- Your instructions: In the listing below, find the line with "def MT_EVENT_EQUAL : Fld" and the line with "def MT_DIV_MISMATCH : Fld". Repeat those two lines and all lines between them exactly.

- Dataset records:
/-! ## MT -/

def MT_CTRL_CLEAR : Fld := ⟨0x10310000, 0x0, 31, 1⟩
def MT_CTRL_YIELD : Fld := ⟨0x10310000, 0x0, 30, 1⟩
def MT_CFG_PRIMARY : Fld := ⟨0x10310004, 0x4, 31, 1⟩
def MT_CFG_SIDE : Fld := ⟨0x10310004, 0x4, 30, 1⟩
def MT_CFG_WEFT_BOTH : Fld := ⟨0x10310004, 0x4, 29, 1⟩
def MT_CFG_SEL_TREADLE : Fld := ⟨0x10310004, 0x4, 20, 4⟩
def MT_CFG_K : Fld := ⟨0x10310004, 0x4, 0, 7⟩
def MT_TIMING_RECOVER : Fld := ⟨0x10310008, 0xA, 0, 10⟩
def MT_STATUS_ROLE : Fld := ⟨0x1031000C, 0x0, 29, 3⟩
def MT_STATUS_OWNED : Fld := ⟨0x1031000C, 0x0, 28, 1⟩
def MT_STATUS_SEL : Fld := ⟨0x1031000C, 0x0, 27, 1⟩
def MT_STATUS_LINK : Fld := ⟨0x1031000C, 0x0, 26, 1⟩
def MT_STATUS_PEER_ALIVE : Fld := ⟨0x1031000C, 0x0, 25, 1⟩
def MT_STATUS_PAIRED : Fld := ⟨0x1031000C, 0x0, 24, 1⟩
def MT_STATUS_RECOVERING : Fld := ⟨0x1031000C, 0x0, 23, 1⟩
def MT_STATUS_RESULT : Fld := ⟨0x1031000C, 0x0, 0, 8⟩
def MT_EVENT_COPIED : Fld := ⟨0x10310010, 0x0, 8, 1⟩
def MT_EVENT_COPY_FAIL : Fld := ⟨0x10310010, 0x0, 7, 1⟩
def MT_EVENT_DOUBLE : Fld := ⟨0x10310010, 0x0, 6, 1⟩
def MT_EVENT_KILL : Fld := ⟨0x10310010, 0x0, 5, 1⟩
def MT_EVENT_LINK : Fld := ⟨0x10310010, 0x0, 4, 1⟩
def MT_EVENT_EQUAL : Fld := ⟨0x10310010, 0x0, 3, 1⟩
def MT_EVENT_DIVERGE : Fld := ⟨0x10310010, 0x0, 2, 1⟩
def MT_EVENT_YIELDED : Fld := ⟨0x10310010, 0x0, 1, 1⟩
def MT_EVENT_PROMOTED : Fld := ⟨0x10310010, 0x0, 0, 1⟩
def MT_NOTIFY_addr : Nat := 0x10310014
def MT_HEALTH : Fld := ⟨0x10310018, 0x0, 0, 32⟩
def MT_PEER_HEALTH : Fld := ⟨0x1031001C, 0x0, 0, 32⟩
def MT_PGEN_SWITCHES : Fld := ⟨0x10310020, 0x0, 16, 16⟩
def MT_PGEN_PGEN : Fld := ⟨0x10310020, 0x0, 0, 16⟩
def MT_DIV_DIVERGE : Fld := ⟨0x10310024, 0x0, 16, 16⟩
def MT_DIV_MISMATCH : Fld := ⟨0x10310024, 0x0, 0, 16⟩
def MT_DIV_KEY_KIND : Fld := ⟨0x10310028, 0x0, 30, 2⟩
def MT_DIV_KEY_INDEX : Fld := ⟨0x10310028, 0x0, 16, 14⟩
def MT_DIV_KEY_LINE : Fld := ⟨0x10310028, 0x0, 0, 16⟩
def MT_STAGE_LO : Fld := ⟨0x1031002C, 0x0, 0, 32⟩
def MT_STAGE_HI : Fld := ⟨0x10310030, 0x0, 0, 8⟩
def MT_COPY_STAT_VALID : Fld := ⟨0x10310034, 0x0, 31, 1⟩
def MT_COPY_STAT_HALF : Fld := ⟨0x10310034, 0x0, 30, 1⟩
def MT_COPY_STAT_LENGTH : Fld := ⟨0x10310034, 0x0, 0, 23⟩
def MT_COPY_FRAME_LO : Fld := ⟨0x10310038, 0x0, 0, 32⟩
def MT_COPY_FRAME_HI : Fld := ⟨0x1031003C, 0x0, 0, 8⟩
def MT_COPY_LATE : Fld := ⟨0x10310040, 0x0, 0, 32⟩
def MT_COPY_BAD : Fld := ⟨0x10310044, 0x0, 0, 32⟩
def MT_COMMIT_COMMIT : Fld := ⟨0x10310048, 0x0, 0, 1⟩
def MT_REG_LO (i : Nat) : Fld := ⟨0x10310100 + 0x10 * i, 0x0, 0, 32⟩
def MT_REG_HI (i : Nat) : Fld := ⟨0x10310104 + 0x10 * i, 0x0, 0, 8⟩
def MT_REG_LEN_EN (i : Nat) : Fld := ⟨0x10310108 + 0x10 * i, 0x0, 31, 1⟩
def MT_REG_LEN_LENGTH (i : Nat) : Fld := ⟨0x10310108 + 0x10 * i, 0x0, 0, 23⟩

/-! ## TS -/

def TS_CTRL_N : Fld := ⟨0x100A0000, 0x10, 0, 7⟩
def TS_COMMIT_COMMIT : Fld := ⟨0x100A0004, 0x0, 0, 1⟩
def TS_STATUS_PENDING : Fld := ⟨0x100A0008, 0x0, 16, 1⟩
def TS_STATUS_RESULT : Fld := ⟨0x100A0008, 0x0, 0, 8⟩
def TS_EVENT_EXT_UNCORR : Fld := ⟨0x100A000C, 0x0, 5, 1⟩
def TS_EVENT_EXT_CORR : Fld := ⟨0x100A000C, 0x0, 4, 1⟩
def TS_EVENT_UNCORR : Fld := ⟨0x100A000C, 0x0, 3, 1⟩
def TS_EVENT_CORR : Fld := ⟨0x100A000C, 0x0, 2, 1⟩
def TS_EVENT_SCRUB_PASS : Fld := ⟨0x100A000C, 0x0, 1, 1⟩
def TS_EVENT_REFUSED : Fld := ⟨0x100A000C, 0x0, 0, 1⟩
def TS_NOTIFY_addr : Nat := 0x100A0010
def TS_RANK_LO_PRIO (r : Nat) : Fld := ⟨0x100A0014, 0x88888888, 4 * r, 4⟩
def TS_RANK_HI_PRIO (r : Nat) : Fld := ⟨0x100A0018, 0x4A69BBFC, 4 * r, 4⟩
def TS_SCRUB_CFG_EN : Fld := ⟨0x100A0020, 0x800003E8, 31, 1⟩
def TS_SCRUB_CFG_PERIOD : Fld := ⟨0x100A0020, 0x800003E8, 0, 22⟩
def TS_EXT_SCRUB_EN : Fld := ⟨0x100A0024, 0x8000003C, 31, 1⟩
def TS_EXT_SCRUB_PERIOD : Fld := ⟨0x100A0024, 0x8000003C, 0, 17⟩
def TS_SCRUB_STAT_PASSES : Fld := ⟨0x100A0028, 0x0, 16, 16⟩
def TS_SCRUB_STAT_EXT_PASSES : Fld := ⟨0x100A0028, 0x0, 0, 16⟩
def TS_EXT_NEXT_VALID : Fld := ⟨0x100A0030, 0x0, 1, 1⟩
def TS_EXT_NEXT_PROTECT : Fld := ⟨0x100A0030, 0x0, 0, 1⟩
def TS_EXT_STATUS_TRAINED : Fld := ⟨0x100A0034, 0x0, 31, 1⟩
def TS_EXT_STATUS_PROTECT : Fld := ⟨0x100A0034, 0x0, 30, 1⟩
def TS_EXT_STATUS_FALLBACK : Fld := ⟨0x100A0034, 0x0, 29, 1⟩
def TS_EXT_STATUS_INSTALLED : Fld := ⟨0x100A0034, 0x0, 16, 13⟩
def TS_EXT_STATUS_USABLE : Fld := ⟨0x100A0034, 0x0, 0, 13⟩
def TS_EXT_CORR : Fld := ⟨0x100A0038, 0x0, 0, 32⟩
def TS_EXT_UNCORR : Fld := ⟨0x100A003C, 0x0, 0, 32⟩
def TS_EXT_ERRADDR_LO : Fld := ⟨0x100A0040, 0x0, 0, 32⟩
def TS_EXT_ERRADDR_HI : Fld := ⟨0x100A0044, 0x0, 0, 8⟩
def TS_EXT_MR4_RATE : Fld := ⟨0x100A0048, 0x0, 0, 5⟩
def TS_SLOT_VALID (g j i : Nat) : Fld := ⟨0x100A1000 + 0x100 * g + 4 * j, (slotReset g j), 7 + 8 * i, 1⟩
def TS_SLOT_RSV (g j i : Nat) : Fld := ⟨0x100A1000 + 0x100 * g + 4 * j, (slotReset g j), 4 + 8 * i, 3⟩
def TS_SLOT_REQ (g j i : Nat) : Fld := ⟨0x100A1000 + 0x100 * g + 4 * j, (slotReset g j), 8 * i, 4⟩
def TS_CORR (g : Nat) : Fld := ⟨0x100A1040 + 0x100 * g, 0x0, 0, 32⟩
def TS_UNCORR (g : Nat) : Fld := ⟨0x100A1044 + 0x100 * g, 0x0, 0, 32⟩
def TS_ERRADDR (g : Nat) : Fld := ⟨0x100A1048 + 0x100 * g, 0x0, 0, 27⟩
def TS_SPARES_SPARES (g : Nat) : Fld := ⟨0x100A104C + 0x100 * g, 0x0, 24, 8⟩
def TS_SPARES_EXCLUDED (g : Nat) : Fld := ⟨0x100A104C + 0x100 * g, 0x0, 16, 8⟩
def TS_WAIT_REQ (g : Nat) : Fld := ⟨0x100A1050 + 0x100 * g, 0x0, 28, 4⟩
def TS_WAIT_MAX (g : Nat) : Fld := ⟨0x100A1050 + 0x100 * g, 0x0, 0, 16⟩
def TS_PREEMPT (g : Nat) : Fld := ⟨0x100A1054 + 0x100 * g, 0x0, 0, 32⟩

- Solution to this exercise:
def MT_EVENT_EQUAL : Fld := ⟨0x10310010, 0x0, 3, 1⟩
def MT_EVENT_DIVERGE : Fld := ⟨0x10310010, 0x0, 2, 1⟩
def MT_EVENT_YIELDED : Fld := ⟨0x10310010, 0x0, 1, 1⟩
def MT_EVENT_PROMOTED : Fld := ⟨0x10310010, 0x0, 0, 1⟩
def MT_NOTIFY_addr : Nat := 0x10310014
def MT_HEALTH : Fld := ⟨0x10310018, 0x0, 0, 32⟩
def MT_PEER_HEALTH : Fld := ⟨0x1031001C, 0x0, 0, 32⟩
def MT_PGEN_SWITCHES : Fld := ⟨0x10310020, 0x0, 16, 16⟩
def MT_PGEN_PGEN : Fld := ⟨0x10310020, 0x0, 0, 16⟩
def MT_DIV_DIVERGE : Fld := ⟨0x10310024, 0x0, 16, 16⟩
def MT_DIV_MISMATCH : Fld := ⟨0x10310024, 0x0, 0, 16⟩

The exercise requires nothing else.